I presunti rischi per la salute imputabili alle radiofrequenze usate dalla telefonia mobile sono un tema ancora piuttosto discusso. Negli ultimi decenni numerosi studi hanno cercato di valutarne e quantificarne i potenziali rischi e, sulla base dei risultati ottenuti, sia l’Organizzazione Mondiale della Sanità (OMS) che l’International Agency for Research on Cancer (IARC) hanno indicato come ad oggi non sia stato riscontrato alcun effetto degno di nota (Box 1).

Box 1

L’opinione della IARC sui campi elettromagnetici


L’International Agency for Research on Cancer (IARC) ha classificato i campi elettromagnetici a radiofrequenza nel Gruppo 2B, cioè come “cancerogeni possibili per l’uomo”. Questa categoria viene utilizzata quando un’associazione causale è considerata credibile, ma non esistono dati sufficienti che permettano di trarre conclusioni certe. Questo perché l’effetto del caso, i possibili effetti sistematici legati all’arruolamento dei pazienti, le diverse procedure utilizzate, nonché l’impatto di altri fattori di rischio (come l’età e lo stile di vita) non possono essere esclusi con ragionevole sicurezza. Basti pensare che nella stessa categoria si trova l’aloe vera (presente in un numero sempre maggiore di prodotti per il corpo) e che gli insaccati sono addirittura inseriti nel Gruppo 1, categoria a rischio più elevato rispetto al Gruppo 2. Eppure, anche se tutti sappiamo che non si deve esagerare con i salumi, nessuno di noi li bandirebbe dal supermercato in quanto cancerogeni. Queste classificazioni individuate dalla IARC, infatti, non riguardano quanto sia cancerogena una sostanza, ma quanto siamo certi che lo sia, anche se poco. Ad esempio, anche il fumo di sigaretta fa parte del Gruppo 1, ma - a parità di quantità consumata – le evidenze scientifiche dimostrano che è molto più cancerogeno del salame[3].

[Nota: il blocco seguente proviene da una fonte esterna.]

-- ==== Sys2Proof/Machine/Due.lean ====
section
/-! DEFINITION. The bridge's own events that the rules place in the very event that makes them possible: a waiting placement taken
(R91), a read answered (R131), FLUSH_DONE set (R168), the port granted (R142 to R145) and the end of RESTART (R170). Each is a row
of the table and so a command of its own; `takeDue` takes those that are due, and every other command does so before its own
effect, so that nothing can come between an event and what belongs to it (log entry 2). -/

namespace Sys2Proof.Machine

/-! ## FLUSH_DONE -/

/-- The flush mark has been reached and FLUSH_DONE is still clear (R111, R168). -/
def flushDoneDue (s : State) : Bool := !s.cmu.flushDone && decide (s.cmu.flushMark = some 0)

/-- FLUSH_DONE is set when the flush mark has reached 0 (R168). -/
def setFlushDone (s : State) : State := if flushDoneDue s then { s with cmu := { s.cmu with flushDone := true } } else s

/-! ## The grant -/

/-- The MSQ has no operation of the bridge on the port and begins none unasked: IDLE or STUCK (R145). -/
def portFree (s : State) : Bool := decide (s.msq.state = .idle) || decide (s.msq.state = .stuck)

/-- The policy of the request when its grant condition holds (R143, R144). -/
def grantDue (s : State) : Option HoldPolicy :=
  match s.hld.state with
  | .none => none
  | .granted _ => none
  | .pending .immediate => if portFree s then some .immediate else none
  | .pending .drainFirst => if portFree s && decide (s.hld.drainMark = some 0) then some .drainFirst else none

/-- The grant: GRANTED, the MSQ HELD with the outputs floated, the latch invalidated, the drain mark removed (R145, R125, R139). -/
def grantPort (s : State) (p : HoldPolicy) : State :=
  { s with
    hld := ⟨.granted p, none⟩
    msq := { s.msq with state := .held, op := none, timer := none, stuckOf := none, port := .floated }
    ral := s.ral.invalidate }

/-- The port is granted when the grant condition holds (R145). -/
def takeGrant (s : State) : State :=
  match grantDue s with
  | some p => grantPort s p
  | none => s

/-! ## The end of RESTART -/

/-- A host access is in flight (R49). -/
def accessInFlight (s : State) : Bool := decide (s.hpc.state = .placing) || decide (s.hpc.state = .gathering)

/-- RESTART is in progress and its three conditions hold (R170). -/
def restartEndDue (s : State) : Bool := s.cmu.restarting && allFree s && decide (s.mq = []) && !accessInFlight s

/-- Steps 1 to 6 of the end of RESTART: the table, the settings, the latch, FLUSH_DONE, the last result, RESTARTING (R170, R34). -/
def restartReset (s : State) : State :=
  { s with rt := Vector.replicate 8 .reset, cmu := .reset, ral := .reset }

/-- The end of RESTART: the resets, then a request waiting in DEFERRED is taken (R170, R52). -/
def endRestart (s : State) : State :=
  if restartEndDue s then
    if s.hpc.state = .deferred then takeRequest (restartReset s) else restartReset s
  else s

/-! ## All of them -/

/-- Nothing is due: every event's own work has been done. -/
def settled (s : State) : Bool :=
  !placementDue s && !readDue s && !flushDoneDue s && (grantDue s).isNone && !restartEndDue s

/-- The due events are taken, one after another (log entry 2). Their order is the model's where one event makes several possible: a
STUCK drop that ends a stream read's last word and brings the drain mark to 0 has the answer, and the prefetch it issues, before the
grant, which then drops that prefetch; R131, R136, R139 and R144 give no order. DESIGN CHOICE (log entry 26). -/
def takeDue (s : State) : State := endRestart (takeGrant (setFlushDone (answerRead (takeWaitingPlacement s))))

end Sys2Proof.Machine
end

D’altra parte, il crescente utilizzo dei cellulari e la mancanza di dati sul loro uso per periodi superiori a 15 anni giustificano ulteriori ricerche per poter verificare la validità o meno dei dubbi e delle incertezze legati all’utilizzo di questi apparecchi. In particolare, data la popolarità dell'uso del cellulare tra i giovani, che implica una maggiore esposizione, l’OMS ha promosso ulteriori studi per indagare i potenziali effetti sulla salute nei bambini e negli adolescenti[4].

All’interno di questo quadro, gli autori dello studio dell’Istituto Ramazzini dichiarano di essere riusciti a evidenziare chiari effetti nocivi per la salute legati a determinate radiofrequenze ed esortano la IARC a rivedere la sua posizione.

Lo studio mira a valutare l’effetto delle radiofrequenze a 1.8 GHz su campioni di ratti sottoposti a varie dosi di irraggiamento con campi elettromagnetici (precisamente del valore di 5, 25 e 50 V/m). I risultati sono confrontati con un campione di controllo che non ha subito alcun irraggiamento, ma che, per il resto, è stato sottoposto a condizioni identiche a quelle dei campioni irraggiati, procedura corretta e necessaria per studi di questo tipo. Gli autori presentano i risultati separatamente per maschi e femmine (senza fornire una doverosa ragione scientifica di questa scelta), mostrando che solo considerando tutte le diverse patologie tumorali indagate, per la sola categoria dei maschi e unicamente per il massimo dosaggio di 50 V/m, si osserva un risultato che gli autori definiscono “statisticamente significativo”, ovvero con un valore di probabilità (p-value) inferiore al 5% (vedi Box 2). Tutte le conclusioni dello studio si basano solo su questo risultato.

Box 2

Cosa vuol dire statisticamente significativo?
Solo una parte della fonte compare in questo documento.